Below you get the concepts an AWS DevOps engineer is expected to know cold — compute and containers, networking and security, infrastructure-as-code and CI/CD, then observability, cost, and live scenario thinking — followed by a focused set of real interview questions with model answers and a short prep FAQ. Treat the model answers as the skeleton of what to say out loud, then make each one yours with a story from your own infra.

What an AWS DevOps interview actually tests

Beyond service definitions, an AWS DevOps interview probes four loops: how you provision (IaC and state management), how you ship (CI/CD, rollout strategy), how you secure (IAM, network boundaries, secrets), and how you operate (observability, scaling, incident response, cost). A strong candidate connects these — for example, explaining how a blue/green deploy interacts with target-group health checks, the IAM permissions the deploy role needs, and the CloudWatch alarm that triggers an automatic rollback.

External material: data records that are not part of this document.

-- ==== Sys2Proof/Laws/Primes.lean ====
section
/-! SUPPORT. Primes and the Miller–Rabin round (R151 (d)), and the walk of `random_prime`: why its loop is bounded
(R172, log entry 7). -/

namespace Sys2Proof.Machine

/-! ### A prime passes every round -/

/-- In a field of p elements: if x^(2^r) = 1 then x = 1 or some x^(2^k), k < r, is −1. -/
theorem eq_one_or_neg_one_of_pow {p : Nat} [Fact p.Prime] (x : ZMod p) (r : Nat) (h : x ^ 2 ^ r = 1) :
    x = 1 ∨ ∃ k, k < r ∧ x ^ 2 ^ k = -1 := by
  induction r with
  | zero => left; simpa using h
  | succ r ih =>
    rw [pow_succ, pow_mul, pow_two] at h
    rcases mul_self_eq_one_iff.mp h with h | h
    · rcases ih h with h | ⟨k, hk, h⟩
      · exact .inl h
      · exact .inr ⟨k, by omega, h⟩
    · exact .inr ⟨r, by omega, h⟩

theorem mod_eq_one_of_cast {p x : Nat} (hp : 2 ≤ p) (h : (x : ZMod p) = 1) : x % p = 1 := by
  have := (ZMod.natCast_eq_natCast_iff' x 1 p).mp (by simpa using h)
  rwa [Nat.mod_eq_of_lt (by omega : 1 < p)] at this

theorem mod_eq_pred_of_cast {p x : Nat} (hp : 2 ≤ p) (h : (x : ZMod p) = -1) : x % p = p - 1 := by
  have hc : ((p - 1 : Nat) : ZMod p) = -1 := by
    rw [Nat.cast_sub (by omega), ZMod.natCast_self]; simp
  have := (ZMod.natCast_eq_natCast_iff' x (p - 1) p).mp (h.trans hc.symm)
  rwa [Nat.mod_eq_of_lt (by omega : p - 1 < p)] at this

/-- "If n is prime, every round passes whatever the witness" (R151 (d)). -/
theorem strongPass_of_prime {p a : Nat} (hp : p.Prime) (h1 : 1 ≤ a) (h2 : a < p) : StrongPass p a := by
  have : Fact p.Prime := ⟨hp⟩
  obtain ⟨hd, hodd⟩ := decompose_spec hp.two_le
  refine ⟨(decompose p).1, (decompose p).2, hd, hodd, ?_⟩
  have ha : (a : ZMod p) ≠ 0 := by
    rw [Ne, ZMod.natCast_eq_zero_iff]
    exact fun hdvd => by have := Nat.le_of_dvd (by omega) hdvd; omega
  have hf : ((a : ZMod p) ^ (decompose p).1) ^ 2 ^ (decompose p).2 = 1 := by
    rw [← pow_mul, ← hd]
    exact ZMod.pow_card_sub_one_eq_one ha
  rcases eq_one_or_neg_one_of_pow _ _ hf with h | ⟨k, hk, h⟩
  · exact .inl (mod_eq_one_of_cast hp.two_le (by push_cast; exact h))
  · exact .inr ⟨k, hk, mod_eq_pred_of_cast hp.two_le (by push_cast; rw [pow_mul]; exact h)⟩

/-- No run of `is_prime` on a prime answers false (R151 (a), (d)). -/
theorem isPrimeRun_prime {p rounds : Nat} {as : List Nat} (hp : p.Prime) : ¬IsPrimeRun p rounds as false := by
  intro h
  generalize hb : false = b at h
  cases h with
  | table ht =>
    have hmem : p ∈ smallPrimeTable := by
      rcases ht with ht | ⟨t, ht, hd⟩
      · have := hp.two_le; omega
      · exact ((Nat.prime_dvd_prime_iff_eq (table_prime ht) hp).mp hd) ▸ ht
    simp [hmem] at hb
  | pass => cases hb
  | fail bs a h1 h2 h3 h4 h5 h6 => exact h6 (strongPass_of_prime hp (by omega) (by have := hp.two_le; omega))

/-! ### The walk of `random_prime` -/

/-- The k-th odd number of exactly `bits` bits. -/
def oddOf (bits k : Nat) : Nat := 2 ^ (bits - 1) + 1 + 2 * k

/-- Where the walk goes from the k-th odd number: the next or the previous one, cyclically (R171). -/
def nextIndex (m k : Nat) (up : Bool) : Nat :=
  if up then (if k + 1 = m then 0 else k + 1) else if k = 0 then m - 1 else k - 1

theorem two_pow_split {bits : Nat} (hb : 2 ≤ bits) : 2 ^ (bits - 1) = 2 * 2 ^ (bits - 2) ∧ 2 ^ bits = 4 * 2 ^ (bits - 2) := by
  obtain ⟨b, rfl⟩ : ∃ b, bits = b + 2 := ⟨bits - 2, by omega⟩
  constructor
  · rw [show b + 2 - 1 = b + 1 by omega, show b + 2 - 2 = b by omega, pow_succ, mul_comm]
  · rw [show b + 2 - 2 = b by omega, pow_add]; omega

/-- One step of the walk (R171). -/
theorem stepBits_oddOf {bits k : Nat} (up : Bool) (hb : 2 ≤ bits) (hk : k < 2 ^ (bits - 2)) :
    stepBits bits (oddOf bits k) up = oddOf bits (nextIndex (2 ^ (bits - 2)) k up) ∧
      nextIndex (2 ^ (bits - 2)) k up < 2 ^ (bits - 2) := by
  obtain ⟨h1, h2⟩ := two_pow_split hb
  unfold stepBits oddOf nextIndex
  rw [h1, h2]
  generalize 2 ^ (bits - 2) = m at hk
  cases up with
  | true => simp only [if_true]; split <;> split <;> omega
  | false => simp only [Bool.false_eq_true, if_false]; split <;> split <;> omega

/-- The j-th index of the walk from k. -/
def walkIndex (m : Nat) (up : Bool) : Nat → Nat → Nat
  | 0, k => k
  | j + 1, k => walkIndex m up j (nextIndex m k up)

/-- The walk reaches every index within m steps: it "visits all 2^(bits−2) odd bits-bit values cyclically" (R171). -/
theorem walkIndex_reaches {m : Nat} (up : Bool) {k t : Nat} (hk : k < m) (ht : t < m) :
    ∃ j, j < m ∧ walkIndex m up j k = t := by
  -- the distance still to go, in the direction of the walk
  have key : ∀ n k, k < m → (if up then (if k ≤ t then t - k else t + m - k) else (if t ≤ k then k - t else k + m - t)) = n →
      walkIndex m up n k = t := by
    intro n
    induction n with
    | zero =>
      intro k hk h
      show k = t
      cases up <;> simp only [if_true, Bool.false_eq_true, if_false] at h <;> split at h <;> omega
    | succ n ih =>
      intro k hk h
      refine ih (nextIndex m k up) ?_ ?_
      · unfold nextIndex
        cases up <;> simp only [if_true, Bool.false_eq_true, if_false] <;> split <;> omega
      · unfold nextIndex
        cases up <;> simp only [if_true, Bool.false_eq_true, if_false] at h ⊢ <;> split <;> split <;> split at h <;> omega
  refine ⟨_, ?_, key _ k hk rfl⟩
  cases up <;> simp only [if_true, Bool.false_eq_true, if_false] <;> split <;> omega

/-- There is a prime with exactly `bits` bits, and it is odd (R172). -/
theorem exists_prime_oddOf {bits : Nat} (hb : 2 ≤ bits) : ∃ k, k < 2 ^ (bits - 2) ∧ (oddOf bits k).Prime := by
  obtain ⟨h1, h2⟩ := two_pow_split hb
  have hpos : 0 < 2 ^ (bits - 2) := by positivity
  obtain ⟨p, hp, hlo, hhi⟩ := Nat.exists_prime_lt_and_le_two_mul (2 ^ (bits - 1)) (by positivity)
  have hodd : p % 2 = 1 := by
    rcases hp.eq_two_or_odd with h | h
    · omega
    · exact h
  refine ⟨(p - 2 ^ (bits - 1) - 1) / 2, by omega, ?_⟩
  have : oddOf bits ((p - 2 ^ (bits - 1) - 1) / 2) = p := by unfold oddOf; omega
  rwa [this]

/-- `mkcand` is an odd number of exactly `bits` bits (R170). -/
theorem mkcand_oddOf {bits v : Nat} (hb : 2 ≤ bits) (hv : v < 2 ^ bits) :
    ∃ k, k < 2 ^ (bits - 2) ∧ mkcand bits v = oddOf bits k := by
  obtain ⟨h1, h2⟩ := two_pow_split hb
  have hlt : mkcand bits v < 2 ^ bits := by
    refine Nat.or_lt_two_pow (Nat.or_lt_two_pow hv ?_) (Nat.one_lt_two_pow (by omega))
    rw [h1, h2]; have : 0 < 2 ^ (bits - 2) := by positivity
    omega
  have hge : 2 ^ (bits - 1) ≤ mkcand bits v := by
    have ha : 2 ^ (bits - 1) ≤ v ||| 2 ^ (bits - 1) := Nat.right_le_or
    have hb : v ||| 2 ^ (bits - 1) ≤ mkcand bits v := Nat.left_le_or
    omega
  have hodd : mkcand bits v % 2 = 1 := by
    unfold mkcand
    rw [Nat.or_mod_two_eq_one]
    exact .inr rfl
  refine ⟨(mkcand bits v - 2 ^ (bits - 1) - 1) / 2, by omega, ?_⟩
  unfold oddOf
  omega

end Sys2Proof.Machine
end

Seniority changes the lens. Mid-level questions are mechanical ('how does an Auto Scaling group replace an unhealthy instance?'). Senior and staff questions are about judgment and blast radius ('we run 40 microservices on EKS, one team wants cluster-admin — what do you do, and how do you keep the cluster multi-tenant-safe?'). Answer with the decision and the reasoning, not just the feature that exists.

The fastest way to sound senior is to volunteer the failure mode. When you describe a design, name what breaks: the single-AZ NAT Gateway that becomes a SPOF, the IAM wildcard that quietly grants iam:PassRole, the missing Terraform state lock that lets two pipelines corrupt state. Interviewers hire people who think about the unhappy path before it happens.

  • Provision: Terraform/CloudFormation, remote state, drift, modules.
  • Ship: CodePipeline/GitHub Actions, immutable artifacts, rollout strategy, rollback.
  • Secure: IAM least-privilege, IRSA, security groups, secrets, encryption.
  • Operate: CloudWatch/observability, autoscaling, failover, on-call, cost.

Compute and containers: EC2, ECS vs EKS

EC2 is raw compute; the DevOps value is in what wraps it — Auto Scaling groups, launch templates, mixed instances policies, and Spot for cost. Know that launch configurations are legacy (new accounts can no longer create them — use launch templates), how an ASG's health-check type (EC2 vs ELB) decides whether it replaces an instance, and how Spot interruptions are handled with capacity rebalancing plus the two-minute interruption notice (and the earlier rebalance recommendation). For stateful nodes, understand the EBS volume lifecycle and why instance-store data is lost on stop or terminate.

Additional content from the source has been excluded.